On the fly: So many choices | AspenTimes.com

On the fly: So many choices

Kirk Webb
Special to The Aspen Times
Aspen, CO Colorado

Kirk WebbAustralian angler Mike Kuzma lands a Roaring Fork River cutthroat trout, caught on a dry fly.

BASALT – It must be summertime, as the past few weeks have been a complete blur to me filled with trout, bugs, swishing currents, fly floatant, customers, clients, worn-out legs and a complete lack of sleep. Funny thing is, I’m not even tired. On the contrary, I’m more fired up and energized than I usually am.

This sort of maniacal obsession is shared with many other dedicated fly fishers throughout the country. I have literally been out on the water every single day since the second week of June in an ongoing effort to find rising fish, which are undoubtedly my favorite kind to target and stalk.

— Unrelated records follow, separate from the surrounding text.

theorem reqT_eq_ofNat (w : ReqWord) : reqT w = BitVec.ofNat 32 (w.toNat / 2 ^ 32) := by
  apply BitVec.eq_of_toNat_eq
  simp [reqT, BitVec.extractLsb'_toNat, Nat.shiftRight_eq_div_pow]

/-- The instruction a request word decodes to, by its operation code (R84). -/
theorem decodeInstr_request_cases {w : ReqWord} {bs : List Byte} {i : Instr}
    (h : decodeInstr (.request w bs) = .ok i) :
    (w.toNat % 16 = 1 ∧ i = .encode (reqA w) (reqC w)) ∨
    (w.toNat % 16 = 2 ∧ i = .encodeExt (reqA w) (reqC w) (reqN w)) ∨
    (w.toNat % 16 = 3 ∧ i = .decode bs) ∨
    (w.toNat % 16 = 4 ∧ i = .send) ∨
    (w.toNat % 16 = 5 ∧ i = .awaitSingle (reqT w)) ∨
    (w.toNat % 16 = 6 ∧ i = .awaitAll (reqT w)) := by
  rw [← reqOp_toNat]
  simp only [decodeInstr] at h
  unfold decodeRequest at h
  split at h <;> simp_all

/-! ### The effect of one input -/

/-- The results a wait can end with: NO_RESPONSE, or chunks each with its own verdict (R27, R136, R137, R139). -/
inductive WaitResult : Result → Prop
  | noResponse : WaitResult .noResponse
  | response (c : Chunk) : WaitResult (.response (reply c))
  | responses (c : Chunk) (cs : List Chunk) : WaitResult (.responses (reply c) (cs.map reply))

theorem waitResult_gatherResult (cs : List Chunk) : WaitResult (gatherResult cs) := by
  cases cs with
  | nil => exact .noResponse
  | cons c cs => exact .responses c cs

/-- `Effect s x t`: taking the input `x` in the state `s` can give the state `t`. -/
inductive Effect (s : State) : Input → State → Prop
  | ignoredByHalt {x : Input} (halted : s.faultCode ≠ .noFault) (notReset : x ≠ .reset) : Effect s x s
  | chunkDropped (c : Chunk) (running : s.faultCode = .noFault)
      (outside : s.state = .tx ∨ s.state = .idle ∧ s.sent = false) : Effect s (.rxChunk c) s
  | tickIgnored (running : s.faultCode = .noFault) (outside : s.state = .idle ∨ s.state = .tx) : Effect s .tick s
  | fault (w : ReqWord) (bs : List Byte) (k : FaultCode) (running : s.faultCode = .noFault)
      (code : k ≠ .noFault) : Effect s (.request w bs) (raiseFault k s)
  | encode (w : ReqWord) (bs : List Byte) (running : s.faultCode = .noFault) (idle : s.state = .idle)
      (op : w.toNat % 16 = 1) :
      Effect s (.request w bs) (buildFrame (basicFrame (reqA w) (reqC w)) s)
  | encodeExt (w : ReqWord) (bs : List Byte) (running : s.faultCode = .noFault) (idle : s.state = .idle)
      (op : w.toNat % 16 = 2) :
      Effect s (.request w bs) (buildFrame (extFrame (reqA w) (reqC w) (reqN w)) s)
  | decode (w : ReqWord) (bs : List Byte) (running : s.faultCode = .noFault) (idle : s.state = .idle)
      (op : w.toNat % 16 = 3) : Effect s (.request w bs) (decodeBytes bs s)
  | send (w : ReqWord) (bs : List Byte) (running : s.faultCode = .noFault) (idle : s.state = .idle)
      (op : w.toNat % 16 = 4) (loaded : s.txlen ≠ 0#4) : Effect s (.request w bs) (startSend s)
  | awaitSingleStarts (w : ReqWord) (bs : List Byte) (running : s.faultCode = .noFault)
      (idle : s.state = .idle) (op : w.toNat % 16 = 5) (sent : s.sent = true)
      (empty : s.rxq = []) (window : reqT w ≠ 0#32) :
      Effect s (.request w bs) (enterState .awaitSingle (startWait (reqT w) s))
  | awaitAllStarts (w : ReqWord) (bs : List Byte) (running : s.faultCode = .noFault)
      (idle : s.state = .idle) (op : w.toNat % 16 = 6) (sent : s.sent = true) (window : reqT w ≠ 0#32) :
      Effect s (.request w bs) (enterState .awaitAll (startWait (reqT w) s))
  | waitEndsAtOnce (w : ReqWord) (bs : List Byte) (r : Result) (running : s.faultCode = .noFault)
      (idle : s.state = .idle) (op : w.toNat % 16 = 5 ∨ w.toNat % 16 = 6) (sent : s.sent = true)
      (result : WaitResult r) :
      Effect s (.request w bs) (endWait r (startWait (reqT w) s))
  | txDone (running : s.faultCode = .noFault) (inTx : s.state = .tx) : Effect s .txDone (txDone s)
  | txFail (running : s.faultCode = .noFault) (inTx : s.state = .tx) : Effect s .txFail (txFail s)
  | chunkCaptured (c : Chunk) (running : s.faultCode = .noFault)
      (window : s.state = .idle ∧ s.sent = true ∨ s.state = .awaitAll) : Effect s (.rxChunk c) (enqueue c s)
  | chunkEndsWait (c : Chunk) (running : s.faultCode = .noFault) (waiting : s.state = .awaitSingle) :
      Effect s (.rxChunk c) (endWait (.response (reply c)) (enqueue c s))
  | tickCounted (running : s.faultCode = .noFault) (waiting : s.state = .awaitSingle ∨ s.state = .awaitAll)
      (notLast : s.timer + 1#32 ≠ s.tlimit) : Effect s .tick (countTick s)
  | tickEndsWait (r : Result) (running : s.faultCode = .noFault)
      (waiting : s.state = .awaitSingle ∨ s.state = .awaitAll)
      (last : s.timer + 1#32 = s.tlimit) (result : WaitResult r) :
      Effect s .tick (endWait r (countTick s))
  | reset : Effect s .reset (resetBlock s)

section requests

variable {s : State} {w : ReqWord} {bs : List Byte} (running : s.faultCode = .noFault) (idle : s.state = .idle)
include running idle

theorem effect_startSend (op : w.toNat % 16 = 4) : Effect s (.request w bs) (startSend s) := by
  by_cases loaded : s.txlen = 0#4
  · rw [startSend_empty s loaded]
    exact .fault w bs _ running (by decide)
  · exact .send w bs running idle op loaded

theorem effect_startAwaitSingle (op : w.toNat % 16 = 5) :
    Effect s (.request w bs) (startAwaitSingle (reqT w) s) := by
  cases sent : s.sent with
  | false =>
    rw [startAwaitSingle_unsent s _ sent]
    exact .fault w bs _ running (by decide)
  | true =>
    cases queue : s.rxq with
    | cons c cs =>
      rw [startAwaitSingle_queued s _ c cs sent queue]
      exact .waitEndsAtOnce w bs _ running idle (.inl op) sent (.response c)
    | nil =>
      rw [startAwaitSingle_empty s _ sent queue]
      split
      · exact .waitEndsAtOnce w bs _ running idle (.inl op) sent .noResponse
      · next window => exact .awaitSingleStarts w bs running idle op sent queue window

theorem effect_startAwaitAll (op : w.toNat % 16 = 6) :
    Effect s (.request w bs) (startAwaitAll (reqT w) s) := by
  cases sent : s.sent with
  | false =>
    rw [startAwaitAll_unsent s _ sent]
    exact .fault w bs _ running (by decide)
  | true =>
    rw [startAwaitAll_sent s _ sent]
    split
    · exact .waitEndsAtOnce w bs _ running idle (.inr op) sent (waitResult_gatherResult _)
    · next window => exact .awaitAllStarts w bs running idle op sent window

theorem effect_requestOp {i : Instr} (decoded : decodeInstr (.request w bs) = .ok i) :
    Effect s (.request w bs) (requestOp i s) := by
  rcases decodeInstr_request_cases decoded with
    ⟨op, rfl⟩ | ⟨op, rfl⟩ | ⟨op, rfl⟩ | ⟨op, rfl⟩ | ⟨op, rfl⟩ | ⟨op, rfl⟩
  · exact .encode w bs running idle op
  · exact .encodeExt w bs running idle op
  · exact .decode w bs running idle op
  · exact effect_startSend running idle op
  · exact effect_startAwaitSingle running idle op
  · exact effect_startAwaitAll running idle op

end requests

/-- A legal request: ignored, OVERLAP, or its operation (R206, R209, R210). -/
theorem effect_takeRequest {s : State} {w : ReqWord} {bs : List Byte} {i : Instr}
    (decoded : decodeInstr (.request w bs) = .ok i) :
    Effect s (.request w bs) (takeRequest (requestOp i) s) := by
  by_cases running : s.faultCode = .noFault
  · by_cases idle : s.state = .idle
    · rw [takeRequest_idle s _ running idle]
      exact effect_requestOp running idle decoded
    · rw [takeRequest_busy s _ running idle]
      exact .fault w bs _ running (by decide)
  · rw [takeRequest_halted s _ running]
    exact .ignoredByHalt running (by simp)

/-- An illegal request: ignored or ILLEGAL_OP (R205, R209). -/
theorem effect_illegalRequest (s : State) (w : ReqWord) (bs : List Byte) :
    Effect s (.request w bs) (illegalRequest s) := by
  by_cases running : s.faultCode = .noFault
  · rw [illegalRequest_running s running]
    exact .fault w bs _ running (by decide)
  · rw [illegalRequest_halted s running]
    exact .ignoredByHalt running (by simp)
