-- ==== Sys2Proof/Syntax.lean ====
section
/-! DEFINITION. The sixteen commands (30 R95) and the command as it stands on the `cmd` port (30 R90). -/

namespace Sys2Proof

/-- One command transfer: the command word and the data word, taken together (30 R90). -/
structure Command where
  cmd : CmdWord
  wdata : Data
deriving DecidableEq, Repr

/-- The commands with their operands, one constructor per row of the opcode table (30 R95, R97). -/
inductive Instr where
  | nop
  | clr
  | csrr (n : Byte)
  | acc (sym : Sym)
  | fadd (sym : Sym) (c : Data)
  | frd (sym : Sym)
  | build
  | ndrd (h : Handle)
  | gen
  | ctrd (sym : Sym)
  | ctld (sym : Sym) (len : Byte) (wdata : Data)
  | pack (sym : Sym)
  | flush
  | ubeg
  | unpk (b : Byte)
  | ufin (u : Byte)
deriving DecidableEq, Repr

end Sys2Proof
end

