-- ==== Sys2Proof/WellFormed.lean ====
section
/-! DEFINITION. Which terms of `Instr` are commands: the two extra constraints of 30 R95.
Every other operand may take every value of its field (30 R97). -/

namespace Sys2Proof

/-- `CSRR n` wants `n ≤ 0x09`, `NDRD h` wants `h ≤ 510` (30 R95, R99). -/
def Instr.wellFormed : Instr → Bool
  | .nop => true
  | .clr => true
  | .csrr n => n.toNat ≤ 9
  | .acc _ => true
  | .fadd _ _ => true
  | .frd _ => true
  | .build => true
  | .ndrd h => h.toNat ≤ 510
  | .gen => true
  | .ctrd _ => true
  | .ctld _ _ _ => true
  | .pack _ => true
  | .flush => true
  | .ubeg => true
  | .unpk _ => true
  | .ufin _ => true

end Sys2Proof
end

I love to dry-fly fish and I’m perfectly content sitting on the riverbank watching my friends nymph up some trout while waiting on whatever hatch to materialize. I don’t need to catch every trout in the river anymore, nor do I feel the need to strictly hunt big fish. I live for the visuals of dry-fly fishing. When I first began fly fishing, the allure to me was watching fish ever so slowly rise to my dry fly, inspect and follow my offering, and then if all goes well, hopefully commit and finally inhale the fly. This style of fishing requires the ultimate in patience. Unlike nymph fishing, you do not want to set the hook immediately when fishing dry flies. Instead you want the fish to eat your dry fly, take it completely under the water’s surface and then, and only then, set the hook. I know this sounds easy, but dry-fly fishing tests the patience of even the best anglers.

During the summer, I pick and choose the times to go fishing when I know that rising fish can be found. For the past few weeks I’ve been fishing the Roaring Fork River, following the green drake mayfly hatch from its beginnings in Glenwood Springs to its now present location in Aspen. In other parts of the country, this hatch typically lasts a week or two. In our valley, though, dry-fly junkies like me can follow and fish this epic hatch for months, all the way from June through September.

Green drake and pale morning dun mayflies are now being seen on the Fryingpan River near Basalt. These hatches are in still in their infancy but are becoming more prevalent on a daily basis. Keep in mind that the best times to dry fly fish are limited to mornings and evenings on the Roaring Fork, while the hatches on the Fryingpan are often best midday and at dusk. If you want to experience the ultimate in fly fishing, do it with dry flies.